Introduction to MUI
Multilingual User Interface (MUI) is a technology for providing localized user interface to international users. MUI deals with user interface resource management in the Windows operating system. It promotes dynamic user interface resource handling to support new capabilities, such as multiple-language user interface and language-neutral base system.
As part of software internationalization technology, MUI supports and simplifies software localization, which is the customization of software to defined locales and languages. A comprehensive discussion of internationalization and localization can be found at Microsoft's Global Development and Computing Portal . This site provides extensive documentation about designing, building, and deploying globalized applications, including the characteristics of different human languages that can affect software design.
MUI allows large corporations and OEMs to roll out, support, and maintain the same worldwide image with a single installation. Other benefits of MUI are that users of different languages can share the same workstation, and roaming users can move their localized user interface from one workstation to another. For instance, one user might choose to see system menus, dialog boxes, and other text in Japanese, while another user logging onto the same operating system might prefer to see the corresponding text in Danish.
Windows MUI Operating System
For operating systems and servers prior to Windows Vista, each single-language user interface version is localized for a specific language. Versions of the same Windows operating system localized for different languages differ from one another in the language reflected in the resource sections of executable files.
Starting with Windows 2000, Microsoft introduced the MUI technology and the Windows MUI Pack. Installed on top of an English-language Windows operating system, the MUI pack implements the MUI technology and provides an MUI version of the operating system. The MUI operating system version allows users to set the user interface language according to their preferences, provided that resources for the required languages have been added to the operating system.
Beginning with Windows Vista, all Windows operating system versions are enhanced with the latest MUI technology. Even if an operating system has only single-language localization support, the MUI technology is still working to provide user interface localization. As long as licensing allows, an MUI pack can be added on top of any language system of Windows Vista.

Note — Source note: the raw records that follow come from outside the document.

-- ==== Sys2Proof/Machine/Records.lean ====
section
/-!
DEFINITION. The records of the tables (section 3.8) and the validation of each table (R19, R46 to R50).
-/
namespace Sys2Proof.Machine

/-- The value a per-table record holds for a table. -/
def tableGet {α : Type} (p : PerTable α) (t : TableId) : α :=
  match t with
  | .settings => p.settings
  | .address => p.address
  | .speed => p.speed
  | .map => p.map
  | .cues => p.cues
  | .lamps => p.lamps

/-- A per-table record with one table's value replaced. -/
def tablePut {α : Type} (p : PerTable α) (t : TableId) (x : α) : PerTable α :=
  match t with
  | .settings => { p with settings := x }
  | .address => { p with address := x }
  | .speed => { p with speed := x }
  | .map => { p with map := x }
  | .cues => { p with cues := x }
  | .lamps => { p with lamps := x }

/-! ### ADDRESS (R18, R19, Table 3-5) -/

/-- The kinds of address table entry. -/
inductive EntryKind where
  | primary
  | consist
  | group
  | relay
  deriving DecidableEq, Repr

/-- An entry of the address table (R18). -/
structure AddressEntry where
  valid : Bool
  kind : EntryKind
  address : Nat
  mask : Nat
  reversed : Bool
  low : Nat
  high : Nat
  deriving DecidableEq, Repr

/-- The kind that bits 6 to 5 of byte 0 name. -/
def entryKindOf (n : Nat) : EntryKind :=
  match n with
  | 0 => .primary
  | 1 => .consist
  | 2 => .group
  | _ => .relay

/-- Entry `k` of an ADDRESS image (Table 3-5). -/
def addressEntry (b : List Byte) (k : Nat) : AddressEntry :=
  { valid := bitAt b (6 * k) 7
    kind := entryKindOf (fieldAt b (6 * k) 5 2)
    reversed := bitAt b (6 * k) 4
    address := fieldAt b (6 * k) 0 4 * 256 + byteAt b (6 * k + 1)
    mask := fieldAt b (6 * k + 2) 0 4 * 256 + byteAt b (6 * k + 3)
    low := byteAt b (6 * k + 4)
    high := byteAt b (6 * k + 5) }

/-- An entry is a valid CONSIST entry. -/
def isConsist (e : AddressEntry) : Bool := e.valid && e.kind = .consist

/-- Entry `k` breaks one of the conditions of R19. -/
def addressBreaks (b : List Byte) (k : Nat) : Bool :=
  let e := addressEntry b k
  (k = 0 && !(e.valid && e.kind = .primary)) ||
    (e.valid &&
      ((k ≠ 0 && e.kind = .primary) ||
        (e.kind = .consist && (List.range k).any (fun j => isConsist (addressEntry b j))) ||
        e.address = 0 || 63 < e.low || 63 < e.high || e.high < e.low))

/-- The first offending entry of an ADDRESS image (R19). -/
def addressOffence (b : List Byte) : Option Nat := (List.range 8).find? (addressBreaks b)

/-! ### SETTINGS (R46) -/

/-- LOAD_OFF is below LOAD_ON, and SMK_DRY above SMK_TARGET. -/
def settingsPairsRight (b : List Byte) : Bool := byteAt b 10 < byteAt b 9 && word16At b 35 < word16At b 41

/-- The start-up test of R46. -/
def settingsValid (b : List Byte) : Bool :=
  settingRows.all (fun r => decide (r.lowest ≤ settingValue b r) && decide (settingValue b r ≤ r.highest)) &&
    (slice b 61 3).all (fun x => x = 0) && settingsPairsRight b

/-- Step 1 of R46: every setting clamped to its range, and the bytes that hold no setting 0. -/
def settingsClamped (b : List Byte) : List Byte :=
  splice (settingRows.foldl (fun c r => putSetting c r (clampNat (settingValue c r) r.lowest r.highest)) b)
    61 [0, 0, 0]

/-- Step 2 of R46. -/
def settingsLoadRepaired (b : List Byte) : List Byte :=
  if byteAt b 10 < byteAt b 9 then b else splice b 10 [toByte (byteAt b 9 - 1)]

/-- Step 3 of R46. -/
def settingsSmokeRepaired (b : List Byte) : List Byte :=
  if word16At b 35 < word16At b 41 then b else splice b 41 (bytes16 (word16At b 35 + 1))

/-- The content that a commit of SETTINGS installs (R46). -/
def settingsPutRight (b : List Byte) : List Byte := settingsSmokeRepaired (settingsLoadRepaired (settingsClamped b))

/-! ### SPEED (R47, Table 3-6) -/

/-- Anchor A[k] of a SPEED image. -/
def anchor (b : List Byte) (k : Nat) : Nat := word16At b (2 * k)

/-- The first offending anchor of a SPEED image (R47). -/
def speedOffence (b : List Byte) : Option Nat :=
  (List.range 17).find? (fun k => decide (1023 < anchor b k) || (k ≠ 0 && decide (anchor b k < anchor b (k - 1))))

/-! ### MAP (R48, R59, Table 3-7) -/

/-- The input that turns a map entry on. -/
inductive Trigger where
  | function (n : Nat)
  | condition (n : Nat)
  deriving DecidableEq, Repr

/-- The direction qualifier. -/
inductive DirQualifier where
  | any
  | fwd
  | rev
  deriving DecidableEq, Repr

/-- The motion qualifier. -/
inductive MotionQualifier where
  | any
  | moving
  | stopped
  deriving DecidableEq, Repr

/-- The action of a map entry, with the fields that R59 gives a meaning to for it. -/
inductive Action where
  | lamp (output : Nat) (demand : LampDemand)
  | cue (cue : Nat)
  | smoke
  | mute
  | shunt
  | momentumOff
  deriving DecidableEq, Repr

/-- A map entry (R59). A qualifier or an action whose bits name none is `none`; R48 refuses it in a used entry. -/
structure MapEntry where
  used : Bool
  trigger : Trigger
  direction : Option DirQualifier
  motion : Option MotionQualifier
  action : Option Action
  deriving DecidableEq, Repr

/-- The effect that two bits name. -/
def effectOf (n : Nat) : Effect :=
  match n with
  | 0 => .steady
  | 1 => .flicker
  | 2 => .blink
  | _ => .soft

/-- The direction qualifier that two bits name. -/
def dirQualifierOf (n : Nat) : Option DirQualifier :=
  match n with
  | 0 => some .any
  | 1 => some .fwd
  | 2 => some .rev
  | _ => none

/-- The motion qualifier that two bits name. -/
def motionQualifierOf (n : Nat) : Option MotionQualifier :=
  match n with
  | 0 => some .any
  | 1 => some .moving
  | 2 => some .stopped
  | _ => none

/-- The action of the entry at byte `i` of a MAP image. -/
def mapAction (b : List Byte) (i : Nat) : Option Action :=
  match fieldAt b (i + 1) 0 3 with
  | 0 => some (.lamp (byteAt b (i + 2)) { effect := effectOf (fieldAt b (i + 3) 0 2), dim := bitAt b (i + 3) 7 })
  | 1 => some (.cue (byteAt b (i + 2)))
  | 2 => some .smoke
  | 3 => some .mute
  | 4 => some .shunt
  | 5 => some .momentumOff
  | _ => none

/-- Entry `k` of a MAP image (Table 3-7). -/
def mapEntry (b : List Byte) (k : Nat) : MapEntry :=
  let n := fieldAt b (4 * k) 0 6
  { used := bitAt b (4 * k) 7
    trigger := if bitAt b (4 * k) 6 then .condition n else .function n
    direction := dirQualifierOf (fieldAt b (4 * k + 1) 6 2)
    motion := motionQualifierOf (fieldAt b (4 * k + 1) 4 2)
    action := mapAction b (4 * k) }

/-- The 32 entries of a MAP image. -/
def mapEntries (b : List Byte) : List MapEntry := (List.range 32).map (mapEntry b)

/-- The trigger exists (R48). -/
def triggerExists (t : Trigger) : Bool :=
  match t with
  | .function n => n < 64
  | .condition n => n < 8

/-- The action exists and its target too (R48). -/
def actionExists (a : Option Action) : Bool :=
  match a with
  | none => false
  | some (.lamp n _) => n < 8
  | some (.cue c) => c < 64
  | some _ => true

/-- An entry fails R48. -/
def mapBreaks (e : MapEntry) : Bool :=
  e.used && !(triggerExists e.trigger && e.direction.isSome && e.motion.isSome && actionExists e.action)

/-- The first offending entry of a MAP image (R48). -/
def mapOffence (b : List Byte) : Option Nat := (List.range 32).find? (fun k => mapBreaks (mapEntry b k))

/-! ### CUES (R49, R149, Table 3-8) -/

/-- A cue record (R149). -/
structure CueRecord where
  start : Nat
  length : Nat
  loop : Bool
  loopStart : Nat
  loopEnd : Nat
  volume : Nat
  priority : Nat
  next : Option Nat
  deriving DecidableEq, Repr

/-- Record `k` of a CUES image (Table 3-8). -/
def cueRecordAt (b : List Byte) (k : Nat) : CueRecord :=
  let i := 16 * k
  { start := word24At b i
    length := word24At b (i + 3)
    loop := bitAt b (i + 6) 7
    priority := fieldAt b (i + 6) 0 3
    next := if bitAt b (i + 6) 6 then some (byteAt b (i + 7)) else none
    loopStart := word24At b (i + 8)
    loopEnd := word24At b (i + 11)
    volume := byteAt b (i + 14) }

/-- A record fails R49. -/
def cueBreaks (r : CueRecord) : Bool :=
  r.length ≠ 0 &&
    (r.start % 2 ≠ 0 || 16777216 < r.start + 2 * r.length ||
      (r.loop && !(decide (r.loopStart < r.loopEnd) && decide (r.loopEnd ≤ r.length))) || 63 < r.next.getD 0)

/-- The first offending record of a CUES image (R49). -/
def cuesOffence (b : List Byte) : Option Nat := (List.range 64).find? (fun k => cueBreaks (cueRecordAt b k))

/-- The record of an empty cue. -/
def emptyCue : CueRecord :=
  { start := 0, length := 0, loop := false, loopStart := 0, loopEnd := 0, volume := 0, priority := 0, next := none }

/-! ### LAMPS (R50) -/

/-- A record of the LAMPS table: brightness, blink half-period in units of 10 ms, soft step time in ms. -/
structure LampRecord where
  brightness : Nat
  halfPeriod : Nat
  softStep : Nat
  deriving DecidableEq, Repr

/-- Record `k` of a LAMPS image. -/
def lampRecordAt (b : List Byte) (k : Nat) : LampRecord :=
  { brightness := byteAt b (4 * k), halfPeriod := byteAt b (4 * k + 1), softStep := byteAt b (4 * k + 2) }

/-- The first offending record of a LAMPS image (R50). -/
def lampsOffence (b : List Byte) : Option Nat :=
  (List.range 8).find? (fun k =>
    let r := lampRecordAt b k
    63 < r.brightness || r.halfPeriod = 0 || r.softStep = 0)

/-! ### All tables -/

/-- The first offending entry, anchor or record of an edited table; SETTINGS has no structural faults (R45, R46). -/
def commitOffence (t : TableId) (b : List Byte) : Option Nat :=
  match t with
  | .settings => none
  | .address => addressOffence b
  | .speed => speedOffence b
  | .map => mapOffence b
  | .cues => cuesOffence b
  | .lamps => lampsOffence b

/-- What a commit installs: for SETTINGS the content after clamping and repair (R45, R46). -/
def commitContent (t : TableId) (b : List Byte) : List Byte :=
  match t with
  | .settings => settingsPutRight b
  | _ => b

/-- The validation of a stored image at start-up (R53). -/
def contentValid (t : TableId) (b : List Byte) : Bool :=
  match t with
  | .settings => settingsValid b
  | _ => (commitOffence t b).isNone

/-- The check word of a table's bytes (R52). -/
def checkWord (b : List Byte) : Nat := sumBytes b % 65536

/-- A stored image passes the three tests of R53. -/
def imagePasses (t : TableId) (m : Image) : Bool :=
  !m.mark && checkWord m.bytes = m.check && contentValid t m.bytes

end Sys2Proof.Machine
end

Support for MUI Technology
The heart of the MUI operating system is the MUI technology, which deals with user interface elements, such as menus, dialogs, help strings, and other items, represented as resources. The user interface language becomes one of the settings for an application. This setting determines the application user interface elements that are loaded and displayed to the user. If an application has user interface resources installed for more than one language, the user can set the application to run under any of these languages. For more information, see User Interface Language Management.
To create user interface resources for your MUI applications, you can use your choice of Windows resource technologies, as described in Preparing Resources. On Windows Vista and later, all supported resource technologies, for example, managed resource technology, Windows help technology, and RC data technology, are updated to allow MUI-compatible handling of language-specific resources. As a result of the MUI design, some resource technologies update existing string loading functions or add new functions. Each particular resource technology deals with resource rendering, storage, loading, and installation.
MUI also provides its own Win32 resource technology, with the following characteristics:
- A resource is stored separately from the programming code and data. If programming code is changed, it does not affect the resource files. When a resource is translated to another language, a new copy of the resource file is created without affecting the code files.
- The resources for multiple languages can be stored in a single installation or operating system.
- A resource is loaded and displayed according to the language of the application as set by the user.
Availability of MUI
The following list indicates the platforms that support MUI technology:
- All Windows Vista operating system versions are built on MUI technology. Any languages can be added to any language system to provide an MUI operating system, although licensing considerations do apply.
- Windows 2000 Professional, Windows XP Professional, Windows XP for Tablet PC, Windows XP Embedded, the Windows 2000 servers, and Windows Server 2003 have both localized versions and MUI versions. The MUI pack can be added to the English version to make it into an MUI version.
- Windows 95/98/Me operating systems, Windows NT, and Windows XP Home Edition have only localized versions. They do not support MUI technology.
MUI Application Programming Interface (API)
On pre-Windows Vista operating systems, the MUI technology is not exposed to applications, but is solely used by operating system components to enable the MUI functionality. Starting with Windows Vista, however, MUI technology and the associated API are made available for you to use in developing MUI applications. Details of the entire MUI API are provided in Multilingual User Interface Reference.
The MUI API functions fall into two categories: user interface language management functions and resource loading functions. The user interface language management functions allow your applications to support user interface languages. These functions are described in User Interface Language Management. The resource loading functions are used to allow the resource loader to load application user interface resources. Resource loading is described for the MUI-specific Win32 resource technology in Placing and Loading Win32 Resources for applications to run on Windows Vista and later. Resource loading for applications to run on pre-Windows Vista operating systems is discussed in Supporting Pre-Windows Vista Operating Systems. If you are using a non-MUI resource technology, resource loading uses technology-specific techniques.
Although MUI technology takes advantage of all Windows resource technologies, it easy to develop an MUI application. You can develop either a single-language user interface application with its resources built into the portable executable, or an application designed to work with a variety of languages. You can develop MUI applications to run on Windows Vista or on supported pre-Windows Vista operating systems. Just follow the programming guidelines discussed in Using Multilingual User Interface.